ACTIVITY:
Read the records below and report each line in which "maxRun" occurs.

Records from a collection:
-- ==== Sys2Proof/Tests/Slice0.lean ====
section
/-! SUPPORT. The model's own tests. Expected results are those of spec/95_test_vectors.md (W, V, T, Q, X and its decode table)
and of the rules named; a `witness` theorem shows a state and operands that meet the hypotheses of the statement of its name. -/

namespace Sys2Proof.Tests

open Sys2Proof.Machine
open Sys2Proof.Config (Params params params_legal someLegal)

/-! ## A concrete configuration and concrete states -/

/-- A configuration for the spec's symbolic vectors: `C[n]` is `n` above its complement, `S` is 0xFF, `S'` is 0x00, and `X` is
0x11. Both CRC cores are the same. -/
def config : Params :=
  { codebook := fun n => n ++ ~~~n
    syncCode := 0xFF#8
    syncRxSet := fun b => b == 0xFF#8 || b == 0x00#8
    crc5TxCore := fun a b c d => (a + 3#8 * b + 5#8 * c + 7#8 * d).extractLsb' 3 5
    crc5RxCore := fun a b c d => (a + 3#8 * b + 5#8 * c + 7#8 * d).extractLsb' 3 5
    txJoin := false
    baud := 1200
    idleGap := 3
    maxRun := 8 }

/-- A quiescent state with no frame pending and its counters about to wrap. -/
def idle : State :=
  { rxState := .hunt, rxBuf := ⟨0x40#8, 0x5A#8, 0x3F#8, 0xC0#8⟩, rxSlot := ⟨0x12#8, 0x34#8, 0x56#8, 0x78#8⟩
    rxHead := 0xFF#8, rxTail := 0xFF#8
    txState := .idle, txSlot := ⟨0xA7#8, 0x01#8, 0x3F#8, 0x3C#8⟩, txHead := 0xFF#8, txTail := 0xFF#8
    txeIe := false, tcIe := false, txEnabled := false, timerArmed := false, initialised := true
    out := ⟨some 0x00#8, none⟩, ops := [], draws := 3 }

/-- The receive framer in a given state. -/
def rxIn (r : RxState) : State := { idle with rxState := r }

/-- The serializer in a given state, driven, with a frame in the slot. -/
def sending (t : TxState) : State :=
  { idle with txState := t, txeIe := true, txEnabled := true, txHead := 0x00#8 }

/-- The serializer driven in `EOF` with the slot free. -/
def atEof : State := { sending .eof with txTail := 0x00#8 }

/-- A frame was just deposited while the transmitter was off. -/
def kicked : State := { sending .idle with txEnabled := false }

/-- TC is enabled; a frame waits or not. -/
def completing (waiting : Bool) : State :=
  { idle with tcIe := true, txEnabled := true, txHead := if waiting then 0x00#8 else 0xFF#8 }

/-- The idle gap runs for a frame. -/
def inGap : State := { idle with timerArmed := true, txEnabled := true, txHead := 0x00#8 }

/-- A state before the first RESET. -/
def unborn : State := State.beforeReset idle

/-- A frame whose check field is the receiver's CRC under the machine's configuration. -/
def goodFrame : Frame := ⟨withCheckField 0xA0#8 (params.crc5RxCore 0xBF#8 0x01#8 0x3F#8 0x00#8), 0x01#8, 0x3F#8, 0x00#8⟩

/-- A frame is pending in the inbound slot. -/
def received (f : Frame) : State := { idle with rxSlot := f, rxHead := 0x00#8 }

/-! ## WellFormed: what each check refuses -/

theorem test_config_is_legal : config.legal = true := by decide

/-- R58(a). -/
theorem test_refuses_repeated_symbol :
    { config with codebook := fun n => (n &&& 0x7#4) ++ ~~~(n &&& 0x7#4) }.legal = false := by decide

/-- R58(b). It follows from (c) and (d), so its own check is shown beside the whole. -/
theorem test_refuses_sync_code_in_codebook :
    Params.syncCodeNotData { config with syncCode := 0x0F#8 } = false ∧ { config with syncCode := 0x0F#8 }.legal = false := by
  decide

/-- R58(c). -/
theorem test_refuses_data_symbol_in_sync_set : { config with syncRxSet := fun b => b == 0xFF#8 || b == 0x1E#8 }.legal = false := by
  decide

/-- R58(d). -/
theorem test_refuses_unreceived_sync_code : { config with syncRxSet := fun b => b == 0x00#8 }.legal = false := by decide

/-- R6: positive quantities. -/
theorem test_refuses_zero_quantities :
    { config with baud := 0 }.legal = false ∧ { config with idleGap := 0 }.legal = false ∧
    { config with maxRun := 0 }.legal = false := by decide

/-- R64, R65: a reserved op code, a bare operation's operand, RX_BYTE's upper operand bits. -/
theorem test_refuses_ill_formed_words :
    wordWellFormed 0x000000008#36 = false ∧ wordWellFormed 0x00000000F#36 = false ∧ wordWellFormed 0x000000010#36 = false ∧
    wordWellFormed 0x800000007#36 = false ∧ wordWellFormed 0x000001001#36 = false ∧ wordWellFormed 0x000000FF1#36 = true := by
  decide

/-- R128: a program that applies a refused operation is ill-formed. -/
theorem test_refuses_ill_formed_program :
    programWellFormed [.rxByte 0xFF#8] unborn = false ∧ programWellFormed [.tick, .txe] idle = false ∧
    programWellFormed [.tick, .tick] idle = true := by decide

/-! ## Decode: a word from the spec for each constructor (95_test_vectors.md 2.1) -/

theorem test_decode_reset : decode 0x000000000#36 = .ok .reset := by decide
theorem test_decode_rxByte : decode 0x0000005A1#36 = .ok (.rxByte 0x5A#8) := by decide
theorem test_decode_txe : decode 0x000000002#36 = .ok .txe := by decide
theorem test_decode_tc : decode 0x000000003#36 = .ok .tc := by decide
theorem test_decode_timer : decode 0x000000004#36 = .ok .timer := by decide
theorem test_decode_tick : decode 0x000000005#36 = .ok .tick := by decide
theorem test_decode_pktSend : decode 0x7F55AA3F6#36 = .ok (.pktSend ⟨0x3F#8, 0xAA#8, 0x55#8, 0x7F#8⟩) := by decide
theorem test_decode_pktRecv : decode 0x000000007#36 = .ok .pktRecv := by decide

/-- R61, R62: the encoder writes the rules' example words. -/
theorem test_encode_examples :
    encode (.rxByte 0x5A#8) = 0x0000005A1#36 ∧ encode (.pktSend ⟨0xA0#8, 0x01#8, 0x3F#8, 0x00#8⟩) = 0x003F01A06#36 := by decide

/-- The host's numbering: the table gives every operation 36 bits, in 40. A bit above bit 35 makes no operation word. -/
theorem test_table_words :
    decodeTableWord 40 0x003F01A06 = some (.pktSend ⟨0xA0#8, 0x01#8, 0x3F#8, 0x00#8⟩) ∧
    decodeTableWord 36 0x000000007 = some .pktRecv ∧ decodeTableWord 8 0x02 = some .txe ∧
    decodeTableWord 40 0x1000000007 = none ∧ decodeTableWord 40 0x000001001 = none := by decide

/-- A step runs the presented word, and puts it out of the queue. -/
theorem test_step_runs_the_presented_word (s : State) : step (s.withFetchWord 40 0x0000000000) = exec .reset s := rfl

/-! ## Codec and CRC (95_test_vectors.md 2.2, 2.3) -/

theorem test_codec_vectors :
    encodeNibble config (0x1A#8) = config.codebook 0xA#4 ∧ decodeSymbol config (config.codebook 7#4) = .nibble 7#4 ∧
    decodeSymbol config 0xFF#8 = .sync ∧ decodeSymbol config 0x00#8 = .sync ∧ decodeSymbol config 0x11#8 = .invalid := by decide

theorem test_crc_vectors :
    crc5Tx config ⟨0xA5#8, 0x01#8, 0x3F#8, 0x00#8⟩ = config.crc5TxCore 0xBF#8 0x01#8 0x3F#8 0x00#8 ∧
    frameForSend config ⟨0xBF#8, 0x01#8, 0x3F#8, 0x00#8⟩ =
      ⟨0xA0#8 ||| (config.crc5TxCore 0xBF#8 0x01#8 0x3F#8 0x00#8).setWidth 8, 0x01#8, 0x3F#8, 0x00#8⟩ ∧
    frameForSend config ⟨0xFF#8, 0xFF#8, 0xFF#8, 0xFF#8⟩ =
      ⟨0xE0#8 ||| (config.crc5TxCore 0xFF#8 0xFF#8 0xFF#8 0xFF#8).setWidth 8, 0xFF#8, 0xFF#8, 0xFF#8⟩ := by decide

/-- 2.3, last row: a check field that is one bit off is not accepted. -/
theorem test_crc_check_vectors :
    let g := frameForSend config ⟨0xA0#8, 0x01#8, 0x3F#8, 0x00#8⟩
    crcCheck config g = true ∧ crcCheck config { g with b0 := g.b0 ^^^ 0x01#8 } = false := by decide

/-- G1: the character of 0x0F has both edges; its longest stretch without one is the start bit alone before four ones. -/
theorem test_uart_character :
    uartCharacter 0x0F#8 = [false, true, true, true, true, false, false, false, false, true] ∧
    hasTransition (dataBits 0x00#8) = false ∧ hasTransition (uartCharacter 0x00#8) = true ∧
    longestRun (dataBits 0x0F#8) = 4 ∧ longestRun (uartCharacter 0x00#8) = 9 := by decide

/-! ## Single steps -/

/-- V1 to V8. -/
theorem test_rxByte_alignment :
    (rxByteEffect config 0xFF#8 (rxIn .hunt)).rxState = .sync1 ∧ (rxByteEffect config 0x00#8 (rxIn .hunt)).rxState = .sync1 ∧
    (rxByteEffect config 0x11#8 (rxIn .hunt)).rxState = .hunt ∧
    (rxByteEffect config (config.codebook 9#4) (rxIn .hunt)).rxState = .hunt ∧
    (rxByteEffect config 0xFF#8 (rxIn .sync1)).rxState = .nib 0 ∧ (rxByteEffect config 0x11#8 (rxIn .sync1)).rxState = .sync1 ∧
    (rxByteEffect config (config.codebook 9#4) (rxIn .sync1)).rxState = .hunt ∧
    (rxByteEffect config 0xFF#8 (rxIn (.nib 0))).rxState = .sync1 := by decide

/-- V9 to V12, V14 to V16: packing, a dropped frame, and publishing to a free and to an occupied slot. -/
theorem test_rxByte_frame :
    (rxByteEffect config (config.codebook 9#4) (rxIn (.nib 0))).rxBuf.b0 = 0x49#8 ∧
    (rxByteEffect config (config.codebook 4#4) (rxIn (.nib 1))).rxState = .nib 2 ∧
    (rxByteEffect config 0x11#8 (rxIn (.nib 4))) = { rxIn .hunt with out := ⟨none, none⟩ } ∧
    (rxByteEffect config 0xFF#8 (rxIn (.nib 5))).rxState = .sync1 ∧
    (rxByteEffect config (config.codebook 0xE#4) (rxIn (.nib 7))) =
      { rxIn .hunt with
        rxBuf := ⟨0x40#8, 0x5A#8, 0x3F#8, 0xE0#8⟩, rxSlot := ⟨0x40#8, 0x5A#8, 0x3F#8, 0xE0#8⟩
        rxHead := 0x00#8, out := ⟨none, none⟩ } ∧
    (rxByteEffect config (config.codebook 0xE#4) { rxIn (.nib 7) with rxHead := 0x00#8 }).rxHead = 0x00#8 := by decide

/-- T1, T3, T4, T10, T11. -/
theorem test_txe_control :
    (txeEffect config kicked = { kicked with txEnabled := true, txeIe := false, timerArmed := true, out := ⟨none, none⟩ }) ∧
    (txeEffect config (sending .idle) = { sending .sync2 with out := ⟨some 0xFF#8, none⟩ }) ∧
    (txeEffect config (sending .sync4) = { sending (.pay 0) with out := ⟨some 0xFF#8, none⟩ }) ∧
    (txeEffect config (sending .eof) = { sending .idle with txeIe := false, tcIe := true, out := ⟨none, none⟩ }) ∧
    (txeEffect { config with txJoin := true } atEof = { atEof with txState := .idle, txeIe := false, tcIe := true, out := ⟨none, none⟩ }) := by
  decide

/-- T5 to T9. -/
theorem test_txe_payload :
    (txeEffect config (sending (.pay 0)) = { sending (.pay 1) with out := ⟨some (config.codebook 7#4), none⟩ }) ∧
    (txeEffect config (sending (.pay 1)) = { sending (.pay 2) with out := ⟨some (config.codebook 0xA#4), none⟩ }) ∧
    (txeEffect config (sending (.pay 7)) =
      { sending .eof with txTail := 0x00#8, out := ⟨some (config.codebook 3#4), none⟩ }) ∧
    (txeEffect { config with txJoin := true } (sending .eof) = { sending .sync2 with out := ⟨some 0xFF#8, none⟩ }) := by decide

/-- T12, T13, T15. -/
theorem test_tc :
    exec .tc (completing false) = .next { completing false with tcIe := false, txEnabled := false, out := ⟨none, none⟩ } ∧
    exec .tc (completing true) = .next { completing true with tcIe := false, timerArmed := true, out := ⟨none, none⟩ } ∧
    exec .tc idle = .refused .tcNotEnabled := ⟨rfl, rfl, rfl⟩

/-- T2, T16. -/
theorem test_timer :
    exec .timer inGap = .next { inGap with timerArmed := false, txeIe := true, out := ⟨none, none⟩ } ∧
    exec .timer idle = .refused .timerNotArmed := ⟨rfl, rfl⟩

/-- T17, and T14 for TXE. -/
theorem test_tick :
    exec .tick inGap = .next { inGap with out := ⟨none, none⟩ } ∧ exec .txe inGap = .refused .txeNotEnabled := ⟨rfl, rfl⟩

/-- Q1, Q4 (the head counter wraps), Q2. -/
theorem test_pktSend_accepts_and_is_busy :
    let s := pktSendEffect config ⟨0xBF#8, 0x01#8, 0x3F#8, 0x00#8⟩ idle
    (s = { kicked with txSlot := frameForSend config ⟨0xA0#8, 0x01#8, 0x3F#8, 0x00#8⟩, out := ⟨none, some (.sent true)⟩ }) ∧
    (pktSendEffect config ⟨0#8, 0#8, 0#8, 0#8⟩ s = { s with out := ⟨none, some (.sent false)⟩ }) := by decide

TASK RESULT:
    maxRun := 8 }
    { config with maxRun := 0 }.legal = false := by decide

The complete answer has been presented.